The criteria for the reliefs available in relation to the different taxes suffered by businesses are summarised below:
With regards to indirect taxation, it is possible to claim full relief as long as the bad debt is irrecoverable. A bad debt may be considered irrecoverable if it meets all the following conditions:
- The balance has been outstanding for at least two years.
- The situation has been properly reflected in the accounting records.
- The taxable base of the balance exceeds € 300.
- A claim has been pursued by legal proceedings.
Once all of the above conditions are met the business can issue a credit note.
This method of relief is not available in all cases, for instance when the debtor balance is used as security for bank loan purposes, or when it is guaranteed by an insurance policy.
There may also be restrictions, if the debtor goes into voluntary liquidation proceedings. Your advisor should be able to provide you with full details in relation to these issues.
Legislation in this area does offer the possibility to make provisions for doubtful debts arising from potential irrecoverable balances.
As with the scenario found within VAT rules, there are a number of conditions to be met in order to obtain corporation tax relief.
Companies can make a provision for specific balances if they are deemed irrecoverable.
A bad debt may be considered irrecoverable if it meets any of the following conditions:
- The balance has been outstanding for at least six months.
- That the debtor has commenced insolvency proceedings.
- That the debtor has been prosecuted for fraud.
- A claim has been pursued by legal proceedings.
Even when the condition test has been passed, there are cases when bad debt provisions are not tax allowable. For instance, if the debt is indeed guaranteed by official means.
In addition to the above, there is relief specific to smaller entities. These are companies that have had an annual turnover figure below 8 million in the preceding tax year.
Legislation applicable to smaller entities allows these companies to make general bad debt provisions for up to 1% of the total debtor balance at the year end. (Of course, excluding any debtor balances provided for.)
These policies allow companies to guarantee the recovery of their bad debts. In summary, the financial institution, in exchange for a percentage, guarantees a proportion of the debtor balances.
By using this product, the company may release much needed cashflow to adequately manage the operations.
This is a contract where by the company foregoes its rights in respect to the debtors to the factoring company, allowing immediate access to the cash at a discounted rate.
With this financial arrangement, turnover generated from either the sale of goods or the provision of services, is granted to the factoring company at a lower value to reflect the value of both the financing element of the arrangement and the credit collection services.
In Summary
We have explored the potential tax barriers to bad debt relief, and the costs associated with implementing financial products to recover the business’ doubtful debts. Effective collection of debtors should be one of the prime objectives of any business.
There is no point in increasing sales if the business is failing to collect payments in the appropriate manner.
Furthermore, if the business has high levels of debtors it may well find difficulties when the time comes to settle its obligations.
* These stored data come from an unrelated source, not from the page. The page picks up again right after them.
-- ==== Sys2Proof/Machine/Step.lean ====
section
/-! DEFINITION. One step is one rising edge of `clk` (spec 20_memory R70, R71; 70_reset R300 to R306;
log 1). -/

namespace Sys2Proof.Machine

/-- The completing access's instruction `i`, in the state whose queue no longer holds it: a command of
non-zero latency goes in flight, everything else runs now (R303, R304). -/
def perform (i : Instr) (s : State) : Host.Outcome State Fault Refusal :=
  match (s.beginAccess i).acceptLater i with
  | some f => .next { s.beginAccess i with inflight := some f }
  | none => exec i (s.beginAccess i)

/-- One rising edge. The access at the head of the queue completes or waits; an access that completes
while a command is in flight is a read of STATUS, which sees the state before the edge (R276). -/
def step (s : State) : Host.Outcome State Fault Refusal :=
  match s.inputs with
  | [] => .next s.edgeWithoutAccess
  | .idle :: rest => .next { s with inputs := rest }.edgeWithoutAccess
  | .reset :: rest => .next { s with inputs := rest }.resetEdge
  | .access h :: rest =>
    match s.present h with
    | .error r => .refused r
    | .ok p =>
      if s.ready p then
        match perform (decodePort p) { s with inputs := rest } with
        | .next t => .next (if s.busy then t.tick else t)
        | .fault r => .fault r
        | .refused r => .refused r
      else .next s.edgeWithoutAccess

/-- `s` with a word of the opcode table presented at the port, so that the next step runs it: its access
at the head of the queue, no command in flight that would make it wait, and a reset seen (log 2). -/
def State.withFetchWord (s : State) (nbits w : Nat) : State :=
  { s with
    inputs := .access (fromPort s.cfg (tableAccess nbits w)) :: s.inputs
    inflight := none
    resetSeen := true }

end Sys2Proof.Machine
end

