/-! ## Reads -/

/-- R81: a read of a mapped offset answers its register word, without error, and does nothing else. -/
theorem exec_rd_of_busRead {s : State} {off : BitVec 6} {w : Word} (h : s.busRead off = some w) :
    exec (.rd off) s = .next { s with resp := some ⟨w, false⟩ } := by
  rw [exec_plain_rd, h]
  rfl

/-- Settles O20: each clause is the register word at its offset. -/
theorem readReturnsTheRegisterWord : Obligations.ReadReturnsTheRegisterWord := by
  unfold Obligations.ReadReturnsTheRegisterWord
  intro s
  refine ⟨fun k hk => ?values, ?s, ?cmd, ?status, ?hexlen, fun k => ?hexbuf⟩
  case values =>
    exact ⟨exec_rd_of_busRead (busRead_a s ⟨k, hk⟩), exec_rd_of_busRead (busRead_b s ⟨k, hk⟩),
      exec_rd_of_busRead (busRead_r s ⟨k, hk⟩)⟩
  case s => exact exec_rd_of_busRead (by simp only [State.busRead, windowReg_s])
  case cmd => exact exec_rd_of_busRead (by simp only [State.busRead, windowReg_cmd])
  case status => exact exec_rd_of_busRead (busRead_status s)
  case hexlen => exact exec_rd_of_busRead (by simp only [State.busRead, windowReg_hexlen])
  case hexbuf =>
    exact ⟨hexWord s.hexbuf k, exec_rd_of_busRead (busRead_hexbuf s k), hexWord_lane s.hexbuf k⟩

/-! ## Writing a value word by word (R83) -/

/-- R31: a value is Σ word[k]·2^(32·k). -/
theorem toNat_eq_sum_words (v : Value) :
    v.toNat = ∑ k : Fin 8, (word v k.val).toNat * 2 ^ (32 * k.val) := by
  rw [← wordsNat_words, words_eq]
  simp only [wordsNat, Fin.sum_univ_eight]
  norm_num
  ring

/-- In the atomic reading, a write of a register other than CMD stores its word, is answered, and the rest of
the program goes on from there. -/
theorem atomicRun_write_cons {s t : State} {off : BitVec 6} {v : Word} (ps : List PortAccess)
    (ho : windowReg off ≠ .cmd) (h : s.busWrite off v = some t) :
    atomicRun (⟨true, off, v⟩ :: ps) s = atomicRun ps (t.answer 0) := by
  have hdec : decodePort ⟨true, off, v⟩ = .wr off v := by simp [decodePort, ne_cmdOffset ho]
  rw [atomicRun, hdec, beginAccess_plain rfl, exec_wr_of_busWrite ho h]

@[simp] theorem readDst_answer (s : State) (v : Word) (d : Dst) : (s.answer v).readDst d = s.readDst d := by
  cases d <;> rfl

section
variable {d : Dst} {off : Fin 8 → BitVec 6} (ho : ∀ k, windowReg (off k) ≠ .cmd)
  (hw : ∀ (s : State) k v, s.busWrite (off k) v = some (s.writeDst d (setWord (s.readDst d) k.val v)))
  (w : Fin 8 → Word)
include ho hw

/-- Writes to the word offsets `off` of one value register, in any order, give each word written its data,
leave the register's other words, and touch nothing else but the port's answer. -/
theorem atomicRun_word_writes (order : List (Fin 8)) (s : State) :
    ∃ x ans, atomicRun (order.map fun k => ⟨true, off k, w k⟩) s =
        .next { s.writeDst d x with resp := ans } ∧
      ∀ k : Fin 8, word x k.val = if k ∈ order then w k else word (s.readDst d) k.val := by
  induction order generalizing s with
  | nil =>
    refine ⟨s.readDst d, s.resp, ?_, by simp⟩
    cases d <;> rfl
  | cons i order ih =>
    obtain ⟨x, ans, hrun, hword⟩ := ih ((s.writeDst d (setWord (s.readDst d) i.val (w i))).answer 0)
    refine ⟨x, ans, ?_, fun k => ?_⟩
    · rw [List.map_cons, atomicRun_write_cons _ (ho i) (hw s i (w i)), hrun]
      cases d <;> rfl
    · rw [hword, readDst_answer, readDst_writeDst, if_pos rfl, word_setWord _ _ i.isLt k.isLt]
      by_cases hki : k = i
      · simp [hki]
      · simp [hki, Fin.val_ne_iff.mpr hki]

/-- R83: where every word is written, the register holds the value the words write. -/
theorem atomicRun_all_word_writes {order : List (Fin 8)} (horder : order.Perm (List.finRange 8))
    (s : State) :
    ∃ x ans, atomicRun (order.map fun k => ⟨true, off k, w k⟩) s =
        .next { s.writeDst d x with resp := ans } ∧
      x.toNat = ∑ k : Fin 8, (w k).toNat * 2 ^ (32 * k.val) := by
  obtain ⟨x, ans, hrun, hword⟩ := atomicRun_word_writes ho hw w order s
  refine ⟨x, ans, hrun, ?_⟩
  rw [toNat_eq_sum_words]
  refine Finset.sum_congr rfl fun k _ => ?_
  rw [hword, if_pos (horder.mem_iff.mpr (List.mem_finRange k))]

end

/-- Settles O26: the words of A, and the words of B, are each one register's eight writes. -/
theorem eightWordWritesBuildTheValue : Obligations.EightWordWritesBuildTheValue := by
  unfold Obligations.EightWordWritesBuildTheValue
  intro s w order horder
  constructor
  · obtain ⟨x, ans, hrun, hx⟩ := atomicRun_all_word_writes (d := .a)
      (fun k => by simp [windowReg_a]) busWrite_a w horder s
    exact ⟨_, hrun, hx, rfl⟩
  · obtain ⟨x, ans, hrun, hx⟩ := atomicRun_all_word_writes (d := .b)
      (fun k => by simp [windowReg_b]) busWrite_b w horder s
    exact ⟨_, hrun, hx, rfl⟩

end Sys2Proof.Machine

namespace Sys2Proof

/-! ## Command words (R111 to R115) -/

/-- R112: every OP number from 1 to 10 is an opcode's. -/
theorem exists_opcode_code {n : BitVec 4} (h : 1 ≤ n.toNat ∧ n.toNat ≤ 0xA) :
    ∃ op : Opcode, n = op.code := by
  have hsome : (opcodeOf n).isSome = true := by revert n; decide
  obtain ⟨op, hop⟩ := Option.isSome_iff_exists.mp hsome
  exact ⟨op, opcodeOf_eq_some hop⟩

/-- R113: every DST number but 3 is a destination's. -/
theorem exists_dst_code {n : BitVec 2} (h : n ≠ 3) : ∃ d : Dst, n = d.code := by
  have hsome : (dstOf n).isSome = true := by revert n; decide
  obtain ⟨d, hd⟩ := Option.isSome_iff_exists.mp hsome
  exact ⟨d, dstOf_eq_some hd⟩

/-- R114: an opcode numbered 4 or 5 takes DST 0 only and the others take any. -/
theorem admits_iff_code (op : Opcode) (d : Dst) :
    admits op d ↔ ((op.code = 4 ∨ op.code = 5) → d.code = 0) := by
  unfold admits
  cases op <;> cases d <;> decide

/-- The legal words are the encoded commands: the three fields of a legal word are a command's. -/
theorem legal_iff_exists_command {v : Word} :
    legal v = true ↔ ∃ op d, admits op d ∧ v = encodeCommand op d := by
  constructor
  · intro h
    obtain ⟨hres, hop, hdst, hzero⟩ := of_decide_eq_true h
    obtain ⟨op, ho⟩ := exists_opcode_code hop
    obtain ⟨d, hd⟩ := exists_dst_code hdst
    rw [ho, hd] at hzero
    exact ⟨op, d, (admits_iff_code op d).mpr hzero,
      word_ext_fields (by rw [ho, opField_encode]) (by rw [hd, dstField_encode])
        (by rw [hres, resField_encode])⟩
  · rintro ⟨op, d, ha, rfl⟩
    exact legal_of_decode (decodeCommand_encode ha)

/-- The legality predicate on the number a word is (R115). -/
theorem legal_iff_toNat (v : Word) :
    legal v = true ↔
      v.toNat / 64 = 0 ∧ (1 ≤ v.toNat % 16 ∧ v.toNat % 16 ≤ 0xA) ∧ v.toNat / 16 % 4 ≠ 3 ∧
        ((v.toNat % 16 = 4 ∨ v.toNat % 16 = 5) → v.toNat / 16 % 4 = 0) := by
  rw [← resField_toNat, ← opField_toNat, ← dstField_toNat]
  simp only [legal, decide_eq_true_eq, ne_eq, BitVec.toNat_eq]
  rfl

/-- A word that decodes to no command is not legal. -/
theorem illegal_of_decode_error {v : Word} {e : IllegalCommand} (h : decodeCommand v = .error e) :
    legal v = false := by
  refine Bool.eq_false_iff.mpr fun hl => ?_
  obtain ⟨op, d, ha, rfl⟩ := legal_iff_exists_command.mp hl
  rw [decodeCommand_encode ha] at h
  cases h

/-! ## The decoder and the encoder as inverses (R110, R119) -/

/-- The write of a command's word to CMD is that command. -/
theorem decodePort_command {op : Opcode} {d : Dst} (h : admits op d) :
    decodePort ⟨true, cmdOffset, encodeCommand op d⟩ = instrOf op d := by
  simp only [decodePort, if_true, decodeCommand_encode h]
The credit terms offered to clients will depend on both the industry and business’ style. However, to speed up debt collection any business should:
- Start with formalising the credit terms of the company. The more standard the terms are the easier it will be to manage debtors
- Clarify the credit terms with customers when the order is placed, or the services are agreed
- Consider the need to request payments on account in advance either partialy or totally
- Use a direct debit system
- Ensure there is an effective internal control system to keep track of debtor balances.
- Stick to the terms. There should be no embarrassment when requesting payment when due. Formalise a standard system of reminders which is professional yet polite.